> **PROBLEM DETAILS**
Copy every entry. Do not alter a single word.

> **EXCERPTED RECORDS**
-- ==== Sys2Proof/Machine/Operands.lean ====
section
/-! DEFINITION. The operand forms of the ALU words: per-thread, FC-uniform and uniform modes (R51), single, pair and quad
operands (R119), predicate destinations (R155), and the write of results and flags (R89, R118). -/

namespace Sys2Proof.Machine

/-- The environment of a thread of a bench (R51, R86). -/
def fenv (b : Bench) (t : Thread) : FEnv :=
  { rm := fpcRm t.fpc, ftz := fpcFtz t.fpc, seed := t.srseed, task := b.task, tid := t.tid, seq := t.srseq }

def modeU (u : Bool) : OpMode := if u then .u else .v

/-- The flags of a result as an outstanding OR into `fpc` (R89). -/
def flagPend (fl : Nat) : List Pend := if fl = 0 then [] else [.flags (BitVec.ofNat 32 fl)]

def srBump (sr : Bool) (t : Thread) : Thread := if sr then { t with srseq := t.srseq + 1 } else t

/-- Consecutive registers of a thread. -/
def Thread.vs (t : Thread) (f : BitVec 7) (n : Nat) : List Word := (upto n).map fun i => t.v (f.toNat + i)
def Bench.us (b : Bench) (t : Thread) (f : BitVec 7) (n : Nat) : List Word := (upto n).map fun i => b.u t (f.toNat + i)

/-- The operands of an ALU word: destination and its width, source a and its width, source b if any, and whether the
destination is also a source (T3, MOVHI). -/
structure AluOps where
  d  : BitVec 7
  nd : Nat
  a  : Option (BitVec 7)
  na : Nat
  b  : Option (BitVec 7)
  rd : Bool

/-- Register operands by mode (R51). -/
def AluOps.regs (o : AluOps) (m : OpMode) : List Opnd :=
  let r := if m = .u then RClass.uni else .vec
  let rb := if m = .v then RClass.vec else .uni
  (match o.a with
    | some a => [⟨r, a.toNat, o.na, false⟩]
    | none => []) ++
  (match o.b with
    | some b => [⟨rb, b.toNat, 1, false⟩]
    | none => []) ++
  (if o.rd then [⟨r, o.d.toNat, o.nd, false⟩] else []) ++ [⟨r, o.d.toNat, o.nd, true⟩]

/-- The source words in the order a, b, d. -/
def AluOps.srcs (o : AluOps) (m : OpMode) (b : Bench) (t : Thread) : List Word :=
  let rd (f : BitVec 7) (n : Nat) := if m = .u then b.us t f n else t.vs f n
  (match o.a with
    | some a => rd a o.na
    | none => []) ++
  (match o.b with
    | some x => if m = .v then t.vs x 1 else b.us t x 1
    | none => []) ++
  (if o.rd then rd o.d o.nd else [])

/-- One lane of a per-thread ALU form (R118). -/
def aluLane (m : OpMode) (o : AluOps) (f : FEnv → List Word → AluRes) (g : Grp) (s : State) (l : Nat) : LaneRes :=
  match s.bench? g.place, s.thread? g.place l with
  | some b, some t =>
    let r := f (fenv b t) (o.srcs m b t)
    match r.trap with
    | some (c, v) => .trap s c 0 v
    | none => .ok ((s.outV g.place l o.d r.out).out g.place l (flagPend r.flags)) none (srBump r.sr)
  | _, _ => .done s

/-- A U=1 ALU form: once per group, with the lowest executing lane's state, its flags to every executing thread (R51). -/
def aluUni (o : AluOps) (f : FEnv → List Word → AluRes) (s : State) (g : Grp) (l0 : Nat) (on : List Nat) : LaneRes :=
  match s.bench? g.place, s.thread? g.place l0 with
  | some b, some t =>
    let r := f (fenv b t) (o.srcs .u b t)
    match r.trap with
    | some (c, v) => .trap s c 0 v
    | none =>
      let s := s.outU g.place l0 on o.d r.out
      .ok (on.foldl (fun s l => s.out g.place l (flagPend r.flags)) s) none (srBump r.sr)
  | _, _ => .done s

/-- An ALU instruction (R118): `f` maps the environment and the source words (a, b, d) to the results. -/
def alu (m : OpMode) (o : AluOps) (f : FEnv → List Word → AluRes) (s : State) : Out :=
  match m with
  | .u => issueOnce s (o.regs .u) (aluUni o f)
  | .v => issue s (o.regs .v) [] (aluLane .v o f)
  | .s => issue s (o.regs .s) [] (aluLane .s o f)

/-- The usual operand shapes. -/
def opT (d a b : BitVec 7) : AluOps := ⟨d, 1, some a, 1, some b, false⟩
def opT3 (d a b : BitVec 7) : AluOps := ⟨d, 1, some a, 1, some b, true⟩
def opT1 (d a : BitVec 7) : AluOps := ⟨d, 1, some a, 1, none, false⟩
def opD (d : BitVec 7) (rd : Bool) : AluOps := ⟨d, 1, none, 0, none, rd⟩
def opTw (d a b : BitVec 7) (na : Nat) : AluOps := ⟨d, 2, some a, na, some b, false⟩

/-- An integer operation on two and three words, and on a pair and a word. -/
def i2 (f : Word → Word → Word) (_ : FEnv) (ws : List Word) : AluRes := .word (f (nth 0 ws 0) (nth 0 ws 1))
def i3 (f : Word → Word → Word → Word) (_ : FEnv) (ws : List Word) : AluRes := .word (f (nth 0 ws 0) (nth 0 ws 1) (nth 0 ws 2))
def i1 (f : Word → Word) (_ : FEnv) (ws : List Word) : AluRes := .word (f (nth 0 ws 0))
def iw (f : DWord → Word → DWord) (_ : FEnv) (ws : List Word) : AluRes :=
  .pair (f (ofPair (nth 0 ws 0) (nth 0 ws 1)) (nth 0 ws 2))

/-- A compare (R155, R156): one predicate per executing thread; under U=1 the single result goes to every one of them. -/
def compare (m : OpMode) (d a b : BitVec 7) (f : FEnv → Word → Word → Bool × Nat) (s : State) : Out :=
  let r := if m = .u then RClass.uni else .vec
  let rb := if m = .v then RClass.vec else .uni
  let ops : List Opnd := [⟨r, a.toNat, 1, false⟩, ⟨rb, b.toNat, 1, false⟩, wP d]
  let res (b' : Bench) (t : Thread) : Bool × Nat :=
    let x := if m = .u then b'.u t a.toNat else t.v a.toNat
    let y := if m = .v then t.v b.toNat else b'.u t b.toNat
    f (fenv b' t) x y
  let put (p : Place) (l : Nat) (r : Bool × Nat) (s : State) : State := s.out p l (.pred d.toNat r.1 :: flagPend r.2)
  match m with
  | .u => issueOnce s ops fun s g l0 on =>
      match s.bench? g.place, s.thread? g.place l0 with
      | some b', some t => .done (on.foldl (fun s l => put g.place l (res b' t) s) s)
      | _, _ => .done s
  | _ => issue s ops [] fun g s l =>
      match s.bench? g.place, s.thread? g.place l with
      | some b', some t => .done (put g.place l (res b' t) s)
      | _, _ => .done s

/-- An operation over the participating set (R158): `f` maps the values of the executing lanes, in ascending order, to a
result for each lane. -/
def cross (ops : List Opnd) (f : State → Grp → List (Nat × Thread) → List (Nat × List Pend × (Thread → Thread))) (s : State) : Out :=
  issueAll s ops fun g s on =>
    match s.bench? g.place with
    | none => (s, fun _ => id)
    | some b =>
      let ts := on.filterMap fun l => (mget? b.threads l).map fun t => (l, t)
      let rs := f s g ts
      (rs.foldl (fun s (l, ps, _) => s.out g.place l ps) s, fun l => match rs.find? fun r => r.1 = l with
        | some (_, _, h) => h
        | none => id)

end Sys2Proof.Machine
end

> **EXERCISE ANSWER**
-- ==== Sys2Proof/Machine/Operands.lean ====
section
/-! DEFINITION. The operand forms of the ALU words: per-thread, FC-uniform and uniform modes (R51), single, pair and quad
operands (R119), predicate destinations (R155), and the write of results and flags (R89, R118). -/

namespace Sys2Proof.Machine

/-- The environment of a thread of a bench (R51, R86). -/
def fenv (b : Bench) (t : Thread) : FEnv :=
  { rm := fpcRm t.fpc, ftz := fpcFtz t.fpc, seed := t.srseed, task := b.task, tid := t.tid, seq := t.srseq }

def modeU (u : Bool) : OpMode := if u then .u else .v

/-- The flags of a result as an outstanding OR into `fpc` (R89). -/
def flagPend (fl : Nat) : List Pend := if fl = 0 then [] else [.flags (BitVec.ofNat 32 fl)]

def srBump (sr : Bool) (t : Thread) : Thread := if sr then { t with srseq := t.srseq + 1 } else t

/-- Consecutive registers of a thread. -/
def Thread.vs (t : Thread) (f : BitVec 7) (n : Nat) : List Word := (upto n).map fun i => t.v (f.toNat + i)
def Bench.us (b : Bench) (t : Thread) (f : BitVec 7) (n : Nat) : List Word := (upto n).map fun i => b.u t (f.toNat + i)

/-- The operands of an ALU word: destination and its width, source a and its width, source b if any, and whether the
destination is also a source (T3, MOVHI). -/
structure AluOps where
  d  : BitVec 7
  nd : Nat
  a  : Option (BitVec 7)
  na : Nat
  b  : Option (BitVec 7)
  rd : Bool

/-- Register operands by mode (R51). -/
def AluOps.regs (o : AluOps) (m : OpMode) : List Opnd :=
  let r := if m = .u then RClass.uni else .vec
  let rb := if m = .v then RClass.vec else .uni
  (match o.a with
    | some a => [⟨r, a.toNat, o.na, false⟩]
    | none => []) ++
  (match o.b with
    | some b => [⟨rb, b.toNat, 1, false⟩]
    | none => []) ++
  (if o.rd then [⟨r, o.d.toNat, o.nd, false⟩] else []) ++ [⟨r, o.d.toNat, o.nd, true⟩]

/-- The source words in the order a, b, d. -/
def AluOps.srcs (o : AluOps) (m : OpMode) (b : Bench) (t : Thread) : List Word :=
  let rd (f : BitVec 7) (n : Nat) := if m = .u then b.us t f n else t.vs f n
  (match o.a with
    | some a => rd a o.na
    | none => []) ++
  (match o.b with
    | some x => if m = .v then t.vs x 1 else b.us t x 1
    | none => []) ++
  (if o.rd then rd o.d o.nd else [])

/-- One lane of a per-thread ALU form (R118). -/
def aluLane (m : OpMode) (o : AluOps) (f : FEnv → List Word → AluRes) (g : Grp) (s : State) (l : Nat) : LaneRes :=
  match s.bench? g.place, s.thread? g.place l with
  | some b, some t =>
    let r := f (fenv b t) (o.srcs m b t)
    match r.trap with
    | some (c, v) => .trap s c 0 v
    | none => .ok ((s.outV g.place l o.d r.out).out g.place l (flagPend r.flags)) none (srBump r.sr)
  | _, _ => .done s

/-- A U=1 ALU form: once per group, with the lowest executing lane's state, its flags to every executing thread (R51). -/
def aluUni (o : AluOps) (f : FEnv → List Word → AluRes) (s : State) (g : Grp) (l0 : Nat) (on : List Nat) : LaneRes :=
  match s.bench? g.place, s.thread? g.place l0 with
  | some b, some t =>
    let r := f (fenv b t) (o.srcs .u b t)
    match r.trap with
    | some (c, v) => .trap s c 0 v
    | none =>
      let s := s.outU g.place l0 on o.d r.out
      .ok (on.foldl (fun s l => s.out g.place l (flagPend r.flags)) s) none (srBump r.sr)
  | _, _ => .done s

/-- An ALU instruction (R118): `f` maps the environment and the source words (a, b, d) to the results. -/
def alu (m : OpMode) (o : AluOps) (f : FEnv → List Word → AluRes) (s : State) : Out :=
  match m with
  | .u => issueOnce s (o.regs .u) (aluUni o f)
  | .v => issue s (o.regs .v) [] (aluLane .v o f)
  | .s => issue s (o.regs .s) [] (aluLane .s o f)

/-- The usual operand shapes. -/
def opT (d a b : BitVec 7) : AluOps := ⟨d, 1, some a, 1, some b, false⟩
def opT3 (d a b : BitVec 7) : AluOps := ⟨d, 1, some a, 1, some b, true⟩
def opT1 (d a : BitVec 7) : AluOps := ⟨d, 1, some a, 1, none, false⟩
def opD (d : BitVec 7) (rd : Bool) : AluOps := ⟨d, 1, none, 0, none, rd⟩
def opTw (d a b : BitVec 7) (na : Nat) : AluOps := ⟨d, 2, some a, na, some b, false⟩

/-- An integer operation on two and three words, and on a pair and a word. -/
def i2 (f : Word → Word → Word) (_ : FEnv) (ws : List Word) : AluRes := .word (f (nth 0 ws 0) (nth 0 ws 1))
def i3 (f : Word → Word → Word → Word) (_ : FEnv) (ws : List Word) : AluRes := .word (f (nth 0 ws 0) (nth 0 ws 1) (nth 0 ws 2))
def i1 (f : Word → Word) (_ : FEnv) (ws : List Word) : AluRes := .word (f (nth 0 ws 0))
def iw (f : DWord → Word → DWord) (_ : FEnv) (ws : List Word) : AluRes :=
  .pair (f (ofPair (nth 0 ws 0) (nth 0 ws 1)) (nth 0 ws 2))

/-- A compare (R155, R156): one predicate per executing thread; under U=1 the single result goes to every one of them. -/
def compare (m : OpMode) (d a b : BitVec 7) (f : FEnv → Word → Word → Bool × Nat) (s : State) : Out :=
  let r := if m = .u then RClass.uni else .vec
  let rb := if m = .v then RClass.vec else .uni
  let ops : List Opnd := [⟨r, a.toNat, 1, false⟩, ⟨rb, b.toNat, 1, false⟩, wP d]
  let res (b' : Bench) (t : Thread) : Bool × Nat :=
    let x := if m = .u then b'.u t a.toNat else t.v a.toNat
    let y := if m = .v then t.v b.toNat else b'.u t b.toNat
    f (fenv b' t) x y
  let put (p : Place) (l : Nat) (r : Bool × Nat) (s : State) : State := s.out p l (.pred d.toNat r.1 :: flagPend r.2)
  match m with
  | .u => issueOnce s ops fun s g l0 on =>
      match s.bench? g.place, s.thread? g.place l0 with
      | some b', some t => .done (on.foldl (fun s l => put g.place l (res b' t) s) s)
      | _, _ => .done s
  | _ => issue s ops [] fun g s l =>
      match s.bench? g.place, s.thread? g.place l with
      | some b', some t => .done (put g.place l (res b' t) s)
      | _, _ => .done s

/-- An operation over the participating set (R158): `f` maps the values of the executing lanes, in ascending order, to a
result for each lane. -/
def cross (ops : List Opnd) (f : State → Grp → List (Nat × Thread) → List (Nat × List Pend × (Thread → Thread))) (s : State) : Out :=
  issueAll s ops fun g s on =>
    match s.bench? g.place with
    | none => (s, fun _ => id)
    | some b =>
      let ts := on.filterMap fun l => (mget? b.threads l).map fun t => (l, t)
      let rs := f s g ts
      (rs.foldl (fun s (l, ps, _) => s.out g.place l ps) s, fun l => match rs.find? fun r => r.1 = l with
        | some (_, _, h) => h
        | none => id)

end Sys2Proof.Machine
end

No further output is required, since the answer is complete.